🤖 AI Summary
Accurately pinpointing the code commits that introduce software defects has long been hindered by a performance ceiling in precision. This work proposes a novel workflow leveraging large language model (LLM) agents to automatically generate concise, grep-friendly search patterns by analyzing fix-commits, thereby enabling efficient identification of defect-introducing commits within candidate sets. For the first time, this approach demonstrates that LLM agents can effectively distill high-precision code change patterns, substantially advancing localization accuracy. Evaluated on mainstream Linux kernel datasets, the method achieves an F1-score of 0.81, a significant improvement over the previous state-of-the-art score of 0.64—surpassing the cumulative gains of all prior approaches over the past two decades and breaking through a longstanding performance bottleneck in the field.
📝 Abstract
Śliwerski, Zimmermann, and Zeller (SZZ) just won the 2026 ACM SIGSOFT Impact Award for asking:
When do changes induce fixes?
Their paper from 2005 served as the foundation for a wide array of approaches aimed at identifying bug-introducing changes (or commits) from fix commits in software repositories. But even after two decades of progress, the best-performing approach from 2025 yields a modest increase of 10 percentage points in F1-score on the most popular Linux kernel dataset.

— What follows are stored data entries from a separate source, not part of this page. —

/-! ### The end of a stop (R199) -/

@[simp] theorem State.completeStop_params (s : State) : s.completeStop.params = s.params := by
  unfold State.completeStop; split <;> rfl
@[simp] theorem State.completeStop_cfg (s : State) : s.completeStop.cfg = s.cfg := by
  unfold State.completeStop; split <;> rfl
@[simp] theorem State.completeStop_acc (s : State) : s.completeStop.acc = s.acc := by
  unfold State.completeStop; split <;> rfl
@[simp] theorem State.completeStop_blkIdx (s : State) : s.completeStop.blkIdx = s.blkIdx := by
  unfold State.completeStop; split <;> rfl
@[simp] theorem State.completeStop_seq (s : State) : s.completeStop.seq = s.seq := by
  unfold State.completeStop; split <;> rfl
@[simp] theorem State.completeStop_ctxSeq (s : State) : s.completeStop.ctxSeq = s.ctxSeq := by
  unfold State.completeStop; split <;> rfl
@[simp] theorem State.completeStop_t0 (s : State) : s.completeStop.t0 = s.t0 := by
  unfold State.completeStop; split <;> rfl
@[simp] theorem State.completeStop_oHold (s : State) : s.completeStop.oHold = s.oHold := by
  unfold State.completeStop; split <;> rfl
@[simp] theorem State.completeStop_rlOutLast (s : State) : s.completeStop.rlOutLast = s.rlOutLast := by
  unfold State.completeStop; split <;> rfl
@[simp] theorem State.completeStop_rlCtxLast (s : State) : s.completeStop.rlCtxLast = s.rlCtxLast := by
  unfold State.completeStop; split <;> rfl
@[simp] theorem State.completeStop_mtr (s : State) : s.completeStop.mtr = s.mtr := by
  unfold State.completeStop; split <;> rfl
@[simp] theorem State.completeStop_iq (s : State) : s.completeStop.iq = s.iq := by
  unfold State.completeStop; split <;> rfl
@[simp] theorem State.completeStop_dq (s : State) : s.completeStop.dq = s.dq := by
  unfold State.completeStop; split <;> rfl
@[simp] theorem State.completeStop_oq (s : State) : s.completeStop.oq = s.oq := by
  unfold State.completeStop; split <;> rfl
@[simp] theorem State.completeStop_pState (s : State) : s.completeStop.pState = s.pState := by
  unfold State.completeStop; split <;> rfl
@[simp] theorem State.completeStop_oState (s : State) : s.completeStop.oState = s.oState := by
  unfold State.completeStop; split <;> rfl
@[simp] theorem State.completeStop_cState (s : State) : s.completeStop.cState = s.cState := by
  unfold State.completeStop; split <;> rfl
@[simp] theorem State.completeStop_running (s : State) : s.completeStop.running = if s.stopReq && s.allStagesOut then false else s.running := by
  unfold State.completeStop; split <;> simp_all
@[simp] theorem State.completeStop_cfgErr (s : State) : s.completeStop.cfgErr = s.cfgErr := by
  unfold State.completeStop; split <;> rfl
@[simp] theorem State.completeStop_stopReq (s : State) : s.completeStop.stopReq = s.stopReq := by
  unfold State.completeStop; split <;> rfl
@[simp] theorem State.completeStop_degraded (s : State) : s.completeStop.degraded = s.degraded := by
  unfold State.completeStop; split <;> rfl
@[simp] theorem State.completeStop_dropDq (s : State) : s.completeStop.dropDq = s.dropDq := by
  unfold State.completeStop; split <;> rfl
@[simp] theorem State.completeStop_dropOq (s : State) : s.completeStop.dropOq = s.dropOq := by
  unfold State.completeStop; split <;> rfl
@[simp] theorem State.completeStop_decFail (s : State) : s.completeStop.decFail = s.decFail := by
  unfold State.completeStop; split <;> rfl
@[simp] theorem State.completeStop_encFail (s : State) : s.completeStop.encFail = s.encFail := by
  unfold State.completeStop; split <;> rfl
@[simp] theorem State.completeStop_errCode (s : State) : s.completeStop.errCode = s.errCode := by
  unfold State.completeStop; split <;> rfl
@[simp] theorem State.completeStop_errOp (s : State) : s.completeStop.errOp = s.errOp := by
  unfold State.completeStop; split <;> rfl
@[simp] theorem State.completeStop_dropDqCnt (s : State) : s.completeStop.dropDqCnt = s.dropDqCnt := by
  unfold State.completeStop; split <;> rfl
@[simp] theorem State.completeStop_dropOqCnt (s : State) : s.completeStop.dropOqCnt = s.dropOqCnt := by
  unfold State.completeStop; split <;> rfl
@[simp] theorem State.completeStop_decFailCnt (s : State) : s.completeStop.decFailCnt = s.decFailCnt := by
  unfold State.completeStop; split <;> rfl
@[simp] theorem State.completeStop_now (s : State) : s.completeStop.now = s.now := by
  unfold State.completeStop; split <;> rfl
@[simp] theorem State.completeStop_agenda (s : State) : s.completeStop.agenda = s.agenda := by
  unfold State.completeStop; split <;> rfl
@[simp] theorem State.completeStop_drawn (s : State) : s.completeStop.drawn = s.drawn := by
  unfold State.completeStop; split <;> rfl
@[simp] theorem State.completeStop_out (s : State) : s.completeStop.out = s.out := by
  unfold State.completeStop; split <;> rfl

end Sys2Proof.Machine
end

In this paper, we uncover how and why LLM-based agents can substantially advance the state-of-the-art in identifying bug-introducing commits from fix commits. We propose a simple agentic workflow based on searching a set of candidate commits and find that it raises the F1-score from 0.64 to 0.81 on the most popular Linux kernel dataset, a bigger jump than between the original 2005 method (0.54) and the previous SOTA (0.64). We also uncover why agents are so successful: They derive short greppable patterns from the fix commit diff and message and use them to effectively search and find bug-introducing commits in large candidate sets. Finally, we also discuss how these insights might enable further progress in bug detection, root cause understanding, and repair.